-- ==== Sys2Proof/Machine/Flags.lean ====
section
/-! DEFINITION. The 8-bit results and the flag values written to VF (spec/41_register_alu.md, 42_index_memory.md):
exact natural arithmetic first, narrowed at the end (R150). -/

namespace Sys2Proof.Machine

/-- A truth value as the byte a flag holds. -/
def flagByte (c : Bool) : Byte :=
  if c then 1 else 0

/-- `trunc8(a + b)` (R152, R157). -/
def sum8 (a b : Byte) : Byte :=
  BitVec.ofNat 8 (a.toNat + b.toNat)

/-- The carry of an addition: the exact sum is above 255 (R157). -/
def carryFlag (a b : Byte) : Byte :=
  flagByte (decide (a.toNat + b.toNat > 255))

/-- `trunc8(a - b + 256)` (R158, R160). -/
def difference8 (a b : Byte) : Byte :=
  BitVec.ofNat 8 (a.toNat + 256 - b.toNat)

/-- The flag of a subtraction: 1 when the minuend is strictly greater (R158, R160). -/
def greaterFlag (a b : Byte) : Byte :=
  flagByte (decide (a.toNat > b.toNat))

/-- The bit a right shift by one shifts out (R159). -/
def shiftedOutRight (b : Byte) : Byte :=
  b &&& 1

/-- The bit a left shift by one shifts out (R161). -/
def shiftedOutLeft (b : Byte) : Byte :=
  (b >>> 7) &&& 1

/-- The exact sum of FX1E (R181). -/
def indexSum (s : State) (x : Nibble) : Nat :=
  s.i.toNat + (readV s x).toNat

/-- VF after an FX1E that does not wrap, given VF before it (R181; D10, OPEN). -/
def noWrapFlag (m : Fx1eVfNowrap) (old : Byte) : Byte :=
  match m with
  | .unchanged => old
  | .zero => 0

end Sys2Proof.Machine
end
==
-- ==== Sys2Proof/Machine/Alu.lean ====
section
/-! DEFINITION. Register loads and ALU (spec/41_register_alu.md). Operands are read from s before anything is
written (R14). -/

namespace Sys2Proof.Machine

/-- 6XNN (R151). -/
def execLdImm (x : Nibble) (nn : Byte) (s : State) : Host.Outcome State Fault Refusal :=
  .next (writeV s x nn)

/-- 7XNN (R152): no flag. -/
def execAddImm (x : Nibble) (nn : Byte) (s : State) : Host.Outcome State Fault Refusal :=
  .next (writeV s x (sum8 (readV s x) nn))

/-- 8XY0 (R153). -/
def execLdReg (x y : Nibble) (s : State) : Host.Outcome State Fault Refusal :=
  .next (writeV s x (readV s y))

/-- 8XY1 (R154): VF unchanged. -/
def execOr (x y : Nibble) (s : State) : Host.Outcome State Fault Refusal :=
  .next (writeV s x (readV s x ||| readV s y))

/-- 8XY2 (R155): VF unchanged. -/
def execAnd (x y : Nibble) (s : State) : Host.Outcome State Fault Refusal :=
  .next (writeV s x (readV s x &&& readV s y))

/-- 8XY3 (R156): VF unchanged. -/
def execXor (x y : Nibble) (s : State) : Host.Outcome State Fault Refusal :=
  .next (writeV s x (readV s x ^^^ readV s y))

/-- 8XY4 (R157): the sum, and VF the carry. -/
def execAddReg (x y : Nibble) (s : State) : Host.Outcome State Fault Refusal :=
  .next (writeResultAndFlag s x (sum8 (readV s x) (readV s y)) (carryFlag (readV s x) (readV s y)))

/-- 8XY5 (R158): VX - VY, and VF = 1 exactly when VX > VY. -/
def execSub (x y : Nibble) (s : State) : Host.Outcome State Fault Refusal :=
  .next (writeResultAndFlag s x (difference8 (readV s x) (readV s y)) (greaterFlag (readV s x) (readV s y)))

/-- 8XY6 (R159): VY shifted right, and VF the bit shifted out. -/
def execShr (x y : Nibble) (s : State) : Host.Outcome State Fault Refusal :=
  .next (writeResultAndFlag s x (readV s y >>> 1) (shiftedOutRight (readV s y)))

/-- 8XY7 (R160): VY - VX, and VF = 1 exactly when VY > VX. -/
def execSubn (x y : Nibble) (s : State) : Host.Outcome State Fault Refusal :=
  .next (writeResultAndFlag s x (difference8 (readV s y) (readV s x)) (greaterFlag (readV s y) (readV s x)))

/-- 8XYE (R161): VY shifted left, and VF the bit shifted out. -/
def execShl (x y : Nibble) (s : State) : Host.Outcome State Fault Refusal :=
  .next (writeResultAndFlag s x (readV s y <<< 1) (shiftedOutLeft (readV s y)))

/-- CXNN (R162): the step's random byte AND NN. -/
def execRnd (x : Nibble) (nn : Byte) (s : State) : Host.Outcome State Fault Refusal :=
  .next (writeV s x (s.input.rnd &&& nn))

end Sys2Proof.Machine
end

### EXERCISE INSTRUCTIONS
In the listing above, find the line with "flag holds. -/" and the line with "def shiftedOutLeft (b", then reproduce both and every line between them exactly.

### RESULT OF THE TASK
/-- A truth value as the byte a flag holds. -/
def flagByte (c : Bool) : Byte :=
  if c then 1 else 0

/-- `trunc8(a + b)` (R152, R157). -/
def sum8 (a b : Byte) : Byte :=
  BitVec.ofNat 8 (a.toNat + b.toNat)

/-- The carry of an addition: the exact sum is above 255 (R157). -/
def carryFlag (a b : Byte) : Byte :=
  flagByte (decide (a.toNat + b.toNat > 255))

/-- `trunc8(a - b + 256)` (R158, R160). -/
def difference8 (a b : Byte) : Byte :=
  BitVec.ofNat 8 (a.toNat + 256 - b.toNat)

/-- The flag of a subtraction: 1 when the minuend is strictly greater (R158, R160). -/
def greaterFlag (a b : Byte) : Byte :=
  flagByte (decide (a.toNat > b.toNat))

/-- The bit a right shift by one shifts out (R159). -/
def shiftedOutRight (b : Byte) : Byte :=
  b &&& 1

/-- The bit a left shift by one shifts out (R161). -/
def shiftedOutLeft (b : Byte) : Byte :=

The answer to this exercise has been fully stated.